Saved data entries

-- ==== Sys2Proof/Certificates/Slice0/Obligations.lean ====
section
/-! DEFINITION. The statements for the provers: the commands chapter by chapter, then single rules and the machine as a whole. In a clause
about a
command, `u` is the state in which its effect finds the block (`Sys2Proof.Machine.Acts` and its like), and `Leaves c s v` says that
`c` in `s` answers a next state: `v` and what follows of itself (`State.polls`, log entry 9). -/

open Sys2Proof Sys2Proof.Machine

/-! ## The boundary (chapter 01) -/

/-- R21: CLOCK_LOST on a domain whose loss touches nothing else of Voxbin: the domain's live bit falls and its sticky bit rises. The
loss of a host domain is the loss of the host, before READY too, that of a port's takes the port down, and that of domain 17 ends the
lock of fabric time and is counted. CLOCK_RETURN sets the live bit again, and trains the port of a port's domain; domain 17's loss does not
come back. A
domain that Voxbin itself has stopped loses nothing. -/
def Obligations.ClockEdgesMoveDomainBits : Prop :=
  (∀ s t d, d = 3 ∨ (8 ≤ d ∧ d ≤ 16) ∨ d = 18 → (s.at t).clockStopped d = false →
    (s.at t).rb .VXB_DOMAIN_STAT 0 0 (d - 1) = true →
    Leaves (.clockLost t d) s
      (((s.at t).setB .VXB_DOMAIN_STAT 0 0 (d - 1) false).setB .VXB_DOMAIN_STAT 0 0 (31 + d) true))
  ∧ (∀ s t, (s.at t).rb .VXB_DOMAIN_STAT 0 0 16 = true → (s.at t).ready = true → (s.at t).rb .TML_TIME_STAT 0 0 0 = true →
    LeavesSome (.clockLost t 17) s (fun u =>
      u.rb .VXB_DOMAIN_STAT 0 0 16 = false ∧ u.rb .VXB_DOMAIN_STAT 0 0 48 = true ∧ u.rb .TML_TIME_STAT 0 0 0 = false
      ∧ u.rf .TML_TIME_STAT 0 0 24 16 = satAdd 65535 ((s.at t).rf .TML_TIME_STAT 0 0 24 16) 1 ∧ u.refAlive = false))
  ∧ (∀ s t d u, d = 1 ∨ d = 2 → (s.at t).clockStopped d = false → (s.at t).rb .VXB_DOMAIN_STAT 0 0 (d - 1) = true →
    u = ((s.at t).setB .VXB_DOMAIN_STAT 0 0 (d - 1) false).setB .VXB_DOMAIN_STAT 0 0 (31 + d) true →
    Leaves (.clockLost t d) s (u.hostGone 3))
  ∧ (∀ s t d u, 4 ≤ d → d ≤ 7 → (s.at t).rb .VXB_DOMAIN_STAT 0 0 (d - 1) = true → (s.at t).ready = true →
    u = ((s.at t).setB .VXB_DOMAIN_STAT 0 0 (d - 1) false).setB .VXB_DOMAIN_STAT 0 0 (31 + d) true →
    Leaves (.clockLost t d) s (u.portDown (d - 4) 11))
  ∧ (∀ s t d, (s.at t).clockStopped d = true → Leaves (.clockLost t d) s (s.at t))
  ∧ (∀ s t d, d < 4 ∨ 8 ≤ d → 1 ≤ d → d ≤ 18 → d ≠ 17 → (s.at t).rb .VXB_DOMAIN_STAT 0 0 (d - 1) = false →
    (s.at t).hasDomain d = true →
    Leaves (.clockReturn t d) s ((s.at t).setB .VXB_DOMAIN_STAT 0 0 (d - 1) true))
  ∧ (∀ s t d, 4 ≤ d → d ≤ 7 → (s.at t).rb .VXB_DOMAIN_STAT 0 0 (d - 1) = false → (s.at t).hasDomain d = true →
    (s.at t).ready = true →
    Leaves (.clockReturn t d) s (((s.at t).setB .VXB_DOMAIN_STAT 0 0 (d - 1) true).trainPort (d - 4)))
  ∧ (∀ s t, Leaves (.clockReturn t 17) s (s.at t))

== TASK REQUIREMENTS ==
Write each line of the data above out again without altering a word.

== RESULT FOR THIS EXERCISE ==
-- ==== Sys2Proof/Certificates/Slice0/Obligations.lean ====
section
/-! DEFINITION. The statements for the provers: the commands chapter by chapter, then single rules and the machine as a whole. In a clause
about a
command, `u` is the state in which its effect finds the block (`Sys2Proof.Machine.Acts` and its like), and `Leaves c s v` says that
`c` in `s` answers a next state: `v` and what follows of itself (`State.polls`, log entry 9). -/

open Sys2Proof Sys2Proof.Machine

/-! ## The boundary (chapter 01) -/

/-- R21: CLOCK_LOST on a domain whose loss touches nothing else of Voxbin: the domain's live bit falls and its sticky bit rises. The
loss of a host domain is the loss of the host, before READY too, that of a port's takes the port down, and that of domain 17 ends the
lock of fabric time and is counted. CLOCK_RETURN sets the live bit again, and trains the port of a port's domain; domain 17's loss does not
come back. A
domain that Voxbin itself has stopped loses nothing. -/
def Obligations.ClockEdgesMoveDomainBits : Prop :=
  (∀ s t d, d = 3 ∨ (8 ≤ d ∧ d ≤ 16) ∨ d = 18 → (s.at t).clockStopped d = false →
    (s.at t).rb .VXB_DOMAIN_STAT 0 0 (d - 1) = true →
    Leaves (.clockLost t d) s
      (((s.at t).setB .VXB_DOMAIN_STAT 0 0 (d - 1) false).setB .VXB_DOMAIN_STAT 0 0 (31 + d) true))
  ∧ (∀ s t, (s.at t).rb .VXB_DOMAIN_STAT 0 0 16 = true → (s.at t).ready = true → (s.at t).rb .TML_TIME_STAT 0 0 0 = true →
    LeavesSome (.clockLost t 17) s (fun u =>
      u.rb .VXB_DOMAIN_STAT 0 0 16 = false ∧ u.rb .VXB_DOMAIN_STAT 0 0 48 = true ∧ u.rb .TML_TIME_STAT 0 0 0 = false
      ∧ u.rf .TML_TIME_STAT 0 0 24 16 = satAdd 65535 ((s.at t).rf .TML_TIME_STAT 0 0 24 16) 1 ∧ u.refAlive = false))
  ∧ (∀ s t d u, d = 1 ∨ d = 2 → (s.at t).clockStopped d = false → (s.at t).rb .VXB_DOMAIN_STAT 0 0 (d - 1) = true →
    u = ((s.at t).setB .VXB_DOMAIN_STAT 0 0 (d - 1) false).setB .VXB_DOMAIN_STAT 0 0 (31 + d) true →
    Leaves (.clockLost t d) s (u.hostGone 3))
  ∧ (∀ s t d u, 4 ≤ d → d ≤ 7 → (s.at t).rb .VXB_DOMAIN_STAT 0 0 (d - 1) = true → (s.at t).ready = true →
    u = ((s.at t).setB .VXB_DOMAIN_STAT 0 0 (d - 1) false).setB .VXB_DOMAIN_STAT 0 0 (31 + d) true →
    Leaves (.clockLost t d) s (u.portDown (d - 4) 11))
  ∧ (∀ s t d, (s.at t).clockStopped d = true → Leaves (.clockLost t d) s (s.at t))
  ∧ (∀ s t d, d < 4 ∨ 8 ≤ d → 1 ≤ d → d ≤ 18 → d ≠ 17 → (s.at t).rb .VXB_DOMAIN_STAT 0 0 (d - 1) = false →
    (s.at t).hasDomain d = true →
    Leaves (.clockReturn t d) s ((s.at t).setB .VXB_DOMAIN_STAT 0 0 (d - 1) true))
  ∧ (∀ s t d, 4 ≤ d → d ≤ 7 → (s.at t).rb .VXB_DOMAIN_STAT 0 0 (d - 1) = false → (s.at t).hasDomain d = true →
    (s.at t).ready = true →
    Leaves (.clockReturn t d) s (((s.at t).setB .VXB_DOMAIN_STAT 0 0 (d - 1) true).trainPort (d - 4)))
  ∧ (∀ s t, Leaves (.clockReturn t 17) s (s.at t))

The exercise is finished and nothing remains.